◆ EXERCISE BRIEF
Go through the entries below and print, exactly, the lines starting at the one with "to q6 or from" and ending at the one with "(EReady g c 0x95", keeping both ends and no others.

↓↓↓

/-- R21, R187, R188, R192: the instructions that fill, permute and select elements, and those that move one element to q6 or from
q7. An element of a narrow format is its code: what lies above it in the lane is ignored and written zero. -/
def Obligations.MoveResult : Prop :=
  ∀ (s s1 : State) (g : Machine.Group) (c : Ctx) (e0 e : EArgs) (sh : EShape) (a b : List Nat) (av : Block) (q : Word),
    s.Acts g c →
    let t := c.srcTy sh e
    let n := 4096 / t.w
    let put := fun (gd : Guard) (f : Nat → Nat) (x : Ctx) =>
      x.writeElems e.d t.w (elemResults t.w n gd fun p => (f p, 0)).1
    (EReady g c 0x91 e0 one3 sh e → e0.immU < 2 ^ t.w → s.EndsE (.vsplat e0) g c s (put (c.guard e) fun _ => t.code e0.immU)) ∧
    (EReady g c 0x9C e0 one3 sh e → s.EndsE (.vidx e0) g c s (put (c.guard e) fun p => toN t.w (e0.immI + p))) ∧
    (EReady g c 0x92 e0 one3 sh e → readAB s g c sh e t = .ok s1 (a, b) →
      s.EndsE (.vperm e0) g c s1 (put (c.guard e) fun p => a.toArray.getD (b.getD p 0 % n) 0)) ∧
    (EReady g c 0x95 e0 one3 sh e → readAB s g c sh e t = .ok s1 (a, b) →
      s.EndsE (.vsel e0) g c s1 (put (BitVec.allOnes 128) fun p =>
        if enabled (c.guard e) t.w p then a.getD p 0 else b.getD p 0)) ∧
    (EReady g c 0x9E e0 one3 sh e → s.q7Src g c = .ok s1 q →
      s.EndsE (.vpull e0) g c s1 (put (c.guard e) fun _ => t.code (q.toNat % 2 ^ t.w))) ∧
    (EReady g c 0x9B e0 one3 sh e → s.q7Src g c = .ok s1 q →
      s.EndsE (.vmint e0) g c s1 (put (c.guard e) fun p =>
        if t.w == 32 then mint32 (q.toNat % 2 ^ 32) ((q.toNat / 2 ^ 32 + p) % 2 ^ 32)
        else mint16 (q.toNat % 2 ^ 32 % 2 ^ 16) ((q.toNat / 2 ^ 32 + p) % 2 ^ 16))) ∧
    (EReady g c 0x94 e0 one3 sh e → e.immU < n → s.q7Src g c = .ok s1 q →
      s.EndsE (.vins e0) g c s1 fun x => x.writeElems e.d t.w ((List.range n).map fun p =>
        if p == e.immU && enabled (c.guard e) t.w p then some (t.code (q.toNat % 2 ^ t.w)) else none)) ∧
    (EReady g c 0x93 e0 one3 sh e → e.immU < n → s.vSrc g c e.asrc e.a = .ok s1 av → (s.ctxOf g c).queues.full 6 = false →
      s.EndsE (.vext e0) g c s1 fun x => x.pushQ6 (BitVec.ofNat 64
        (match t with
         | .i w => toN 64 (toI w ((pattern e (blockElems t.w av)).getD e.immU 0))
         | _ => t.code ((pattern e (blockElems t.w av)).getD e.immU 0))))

↑↑↑
↓↓↓

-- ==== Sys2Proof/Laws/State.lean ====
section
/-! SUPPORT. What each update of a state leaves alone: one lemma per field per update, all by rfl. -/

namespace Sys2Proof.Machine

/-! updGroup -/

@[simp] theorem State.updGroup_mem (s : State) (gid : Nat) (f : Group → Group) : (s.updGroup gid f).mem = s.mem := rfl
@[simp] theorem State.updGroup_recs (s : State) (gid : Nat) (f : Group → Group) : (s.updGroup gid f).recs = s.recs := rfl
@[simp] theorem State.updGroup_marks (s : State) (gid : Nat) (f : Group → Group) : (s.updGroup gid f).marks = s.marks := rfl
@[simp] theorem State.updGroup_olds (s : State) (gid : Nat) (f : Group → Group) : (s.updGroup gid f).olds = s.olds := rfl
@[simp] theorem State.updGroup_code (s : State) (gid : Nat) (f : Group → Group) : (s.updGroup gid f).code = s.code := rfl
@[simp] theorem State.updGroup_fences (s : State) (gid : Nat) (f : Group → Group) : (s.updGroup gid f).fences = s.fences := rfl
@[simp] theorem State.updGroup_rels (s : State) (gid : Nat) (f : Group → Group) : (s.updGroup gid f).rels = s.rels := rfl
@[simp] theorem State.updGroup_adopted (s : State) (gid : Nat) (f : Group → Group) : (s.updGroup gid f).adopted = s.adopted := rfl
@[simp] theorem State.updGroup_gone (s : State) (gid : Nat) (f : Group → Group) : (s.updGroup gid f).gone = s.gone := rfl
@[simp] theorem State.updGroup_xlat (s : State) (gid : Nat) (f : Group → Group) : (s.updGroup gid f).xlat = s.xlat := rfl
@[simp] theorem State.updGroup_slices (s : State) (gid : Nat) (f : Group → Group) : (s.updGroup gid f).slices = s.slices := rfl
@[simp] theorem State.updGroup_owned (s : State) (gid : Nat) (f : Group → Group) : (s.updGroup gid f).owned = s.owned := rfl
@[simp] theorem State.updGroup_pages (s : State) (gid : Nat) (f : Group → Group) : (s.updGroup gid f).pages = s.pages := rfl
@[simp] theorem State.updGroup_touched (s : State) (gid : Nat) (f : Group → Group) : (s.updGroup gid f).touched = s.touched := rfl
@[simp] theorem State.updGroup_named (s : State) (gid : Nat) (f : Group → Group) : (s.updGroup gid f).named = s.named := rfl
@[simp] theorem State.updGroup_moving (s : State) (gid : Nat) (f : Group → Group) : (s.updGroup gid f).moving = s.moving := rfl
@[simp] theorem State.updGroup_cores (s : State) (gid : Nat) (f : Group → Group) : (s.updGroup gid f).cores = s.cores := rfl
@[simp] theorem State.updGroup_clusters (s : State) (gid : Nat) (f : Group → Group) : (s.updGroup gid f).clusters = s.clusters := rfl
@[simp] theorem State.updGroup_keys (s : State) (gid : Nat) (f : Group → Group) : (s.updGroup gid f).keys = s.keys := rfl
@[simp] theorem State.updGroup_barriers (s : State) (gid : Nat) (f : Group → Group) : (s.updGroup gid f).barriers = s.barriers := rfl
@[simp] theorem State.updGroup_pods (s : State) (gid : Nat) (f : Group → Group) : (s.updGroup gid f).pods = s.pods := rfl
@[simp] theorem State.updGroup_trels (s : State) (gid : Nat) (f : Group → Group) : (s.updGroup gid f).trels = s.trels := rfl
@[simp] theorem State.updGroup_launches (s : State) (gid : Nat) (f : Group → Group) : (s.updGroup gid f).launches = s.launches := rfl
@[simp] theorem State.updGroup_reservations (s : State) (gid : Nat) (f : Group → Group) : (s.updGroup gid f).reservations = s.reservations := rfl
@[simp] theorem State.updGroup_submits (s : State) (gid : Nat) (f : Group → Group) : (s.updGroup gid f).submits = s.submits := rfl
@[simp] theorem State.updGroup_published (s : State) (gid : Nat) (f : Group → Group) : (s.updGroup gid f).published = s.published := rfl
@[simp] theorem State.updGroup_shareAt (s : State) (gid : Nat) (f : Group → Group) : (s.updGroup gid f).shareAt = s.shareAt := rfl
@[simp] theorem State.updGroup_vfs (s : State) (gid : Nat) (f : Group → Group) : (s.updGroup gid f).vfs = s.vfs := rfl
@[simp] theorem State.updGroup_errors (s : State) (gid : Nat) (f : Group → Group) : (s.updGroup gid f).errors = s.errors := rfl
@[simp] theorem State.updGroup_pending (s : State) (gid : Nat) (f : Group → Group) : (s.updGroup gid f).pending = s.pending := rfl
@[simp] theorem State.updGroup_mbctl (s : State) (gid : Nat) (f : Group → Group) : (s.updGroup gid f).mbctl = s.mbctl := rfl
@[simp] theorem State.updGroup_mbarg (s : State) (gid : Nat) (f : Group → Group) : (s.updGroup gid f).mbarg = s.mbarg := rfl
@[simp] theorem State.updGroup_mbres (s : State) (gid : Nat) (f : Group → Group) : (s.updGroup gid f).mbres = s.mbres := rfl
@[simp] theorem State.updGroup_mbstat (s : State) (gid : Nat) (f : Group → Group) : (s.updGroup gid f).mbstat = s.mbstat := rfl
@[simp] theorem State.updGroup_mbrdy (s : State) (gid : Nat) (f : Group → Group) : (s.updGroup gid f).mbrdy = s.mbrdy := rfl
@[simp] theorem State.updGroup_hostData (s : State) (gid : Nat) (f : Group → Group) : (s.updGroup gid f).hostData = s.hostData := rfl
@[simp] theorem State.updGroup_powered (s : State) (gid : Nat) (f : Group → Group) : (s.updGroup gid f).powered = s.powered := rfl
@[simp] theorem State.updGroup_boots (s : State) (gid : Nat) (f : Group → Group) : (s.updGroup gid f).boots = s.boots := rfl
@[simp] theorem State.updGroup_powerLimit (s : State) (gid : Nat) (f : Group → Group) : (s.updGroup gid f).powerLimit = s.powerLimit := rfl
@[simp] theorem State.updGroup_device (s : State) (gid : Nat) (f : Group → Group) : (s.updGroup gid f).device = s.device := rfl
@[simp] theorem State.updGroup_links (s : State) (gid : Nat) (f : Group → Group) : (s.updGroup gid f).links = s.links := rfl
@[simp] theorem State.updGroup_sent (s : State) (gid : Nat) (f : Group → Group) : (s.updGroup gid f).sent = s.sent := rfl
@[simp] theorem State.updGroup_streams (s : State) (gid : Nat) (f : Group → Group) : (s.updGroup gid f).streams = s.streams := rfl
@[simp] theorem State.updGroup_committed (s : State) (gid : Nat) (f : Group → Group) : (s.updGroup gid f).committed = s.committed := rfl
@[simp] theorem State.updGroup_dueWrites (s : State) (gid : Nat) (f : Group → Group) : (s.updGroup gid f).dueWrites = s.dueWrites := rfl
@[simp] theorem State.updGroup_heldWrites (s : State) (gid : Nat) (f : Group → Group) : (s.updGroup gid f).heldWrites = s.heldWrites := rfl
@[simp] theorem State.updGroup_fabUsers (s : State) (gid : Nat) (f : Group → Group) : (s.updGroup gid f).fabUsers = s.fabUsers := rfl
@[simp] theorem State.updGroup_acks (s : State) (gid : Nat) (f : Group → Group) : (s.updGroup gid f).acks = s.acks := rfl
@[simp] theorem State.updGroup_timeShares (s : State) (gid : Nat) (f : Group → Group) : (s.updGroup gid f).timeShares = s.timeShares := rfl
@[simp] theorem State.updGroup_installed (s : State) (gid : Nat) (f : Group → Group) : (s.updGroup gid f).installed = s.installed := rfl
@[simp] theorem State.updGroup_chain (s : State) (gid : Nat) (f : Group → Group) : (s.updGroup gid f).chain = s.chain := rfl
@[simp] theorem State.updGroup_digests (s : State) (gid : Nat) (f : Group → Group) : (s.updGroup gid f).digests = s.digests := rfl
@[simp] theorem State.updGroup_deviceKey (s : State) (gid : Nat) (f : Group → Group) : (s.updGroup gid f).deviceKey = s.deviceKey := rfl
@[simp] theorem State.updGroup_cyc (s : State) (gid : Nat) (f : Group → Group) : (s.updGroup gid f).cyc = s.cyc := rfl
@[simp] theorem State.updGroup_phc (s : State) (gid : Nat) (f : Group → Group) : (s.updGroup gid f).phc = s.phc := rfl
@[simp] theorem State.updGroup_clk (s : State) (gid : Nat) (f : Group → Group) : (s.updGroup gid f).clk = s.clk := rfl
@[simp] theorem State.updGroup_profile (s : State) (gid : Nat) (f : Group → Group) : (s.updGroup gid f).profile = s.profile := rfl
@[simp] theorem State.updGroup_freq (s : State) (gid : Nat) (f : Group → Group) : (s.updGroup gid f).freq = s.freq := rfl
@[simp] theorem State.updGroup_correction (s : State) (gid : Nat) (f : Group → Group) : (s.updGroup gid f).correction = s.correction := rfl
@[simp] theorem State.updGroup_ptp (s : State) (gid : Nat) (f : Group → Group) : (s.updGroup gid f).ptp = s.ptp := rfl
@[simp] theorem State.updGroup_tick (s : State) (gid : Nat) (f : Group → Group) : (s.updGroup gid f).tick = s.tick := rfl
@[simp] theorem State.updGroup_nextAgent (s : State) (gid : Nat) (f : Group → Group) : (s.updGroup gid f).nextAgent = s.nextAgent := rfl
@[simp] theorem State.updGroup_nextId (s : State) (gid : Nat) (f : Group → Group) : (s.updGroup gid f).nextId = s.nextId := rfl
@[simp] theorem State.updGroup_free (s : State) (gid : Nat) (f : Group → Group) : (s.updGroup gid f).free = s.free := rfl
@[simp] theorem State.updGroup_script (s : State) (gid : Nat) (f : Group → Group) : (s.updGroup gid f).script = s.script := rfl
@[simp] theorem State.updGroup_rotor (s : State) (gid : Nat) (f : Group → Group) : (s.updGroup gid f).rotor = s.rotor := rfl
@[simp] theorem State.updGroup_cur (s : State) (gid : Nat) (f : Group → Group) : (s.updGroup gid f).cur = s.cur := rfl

↑↑↑

◆ COMPLETED EXERCISE
/-- R21, R187, R188, R192: the instructions that fill, permute and select elements, and those that move one element to q6 or from
q7. An element of a narrow format is its code: what lies above it in the lane is ignored and written zero. -/
def Obligations.MoveResult : Prop :=
  ∀ (s s1 : State) (g : Machine.Group) (c : Ctx) (e0 e : EArgs) (sh : EShape) (a b : List Nat) (av : Block) (q : Word),
    s.Acts g c →
    let t := c.srcTy sh e
    let n := 4096 / t.w
    let put := fun (gd : Guard) (f : Nat → Nat) (x : Ctx) =>
      x.writeElems e.d t.w (elemResults t.w n gd fun p => (f p, 0)).1
    (EReady g c 0x91 e0 one3 sh e → e0.immU < 2 ^ t.w → s.EndsE (.vsplat e0) g c s (put (c.guard e) fun _ => t.code e0.immU)) ∧
    (EReady g c 0x9C e0 one3 sh e → s.EndsE (.vidx e0) g c s (put (c.guard e) fun p => toN t.w (e0.immI + p))) ∧
    (EReady g c 0x92 e0 one3 sh e → readAB s g c sh e t = .ok s1 (a, b) →
      s.EndsE (.vperm e0) g c s1 (put (c.guard e) fun p => a.toArray.getD (b.getD p 0 % n) 0)) ∧
    (EReady g c 0x95 e0 one3 sh e → readAB s g c sh e t = .ok s1 (a, b) →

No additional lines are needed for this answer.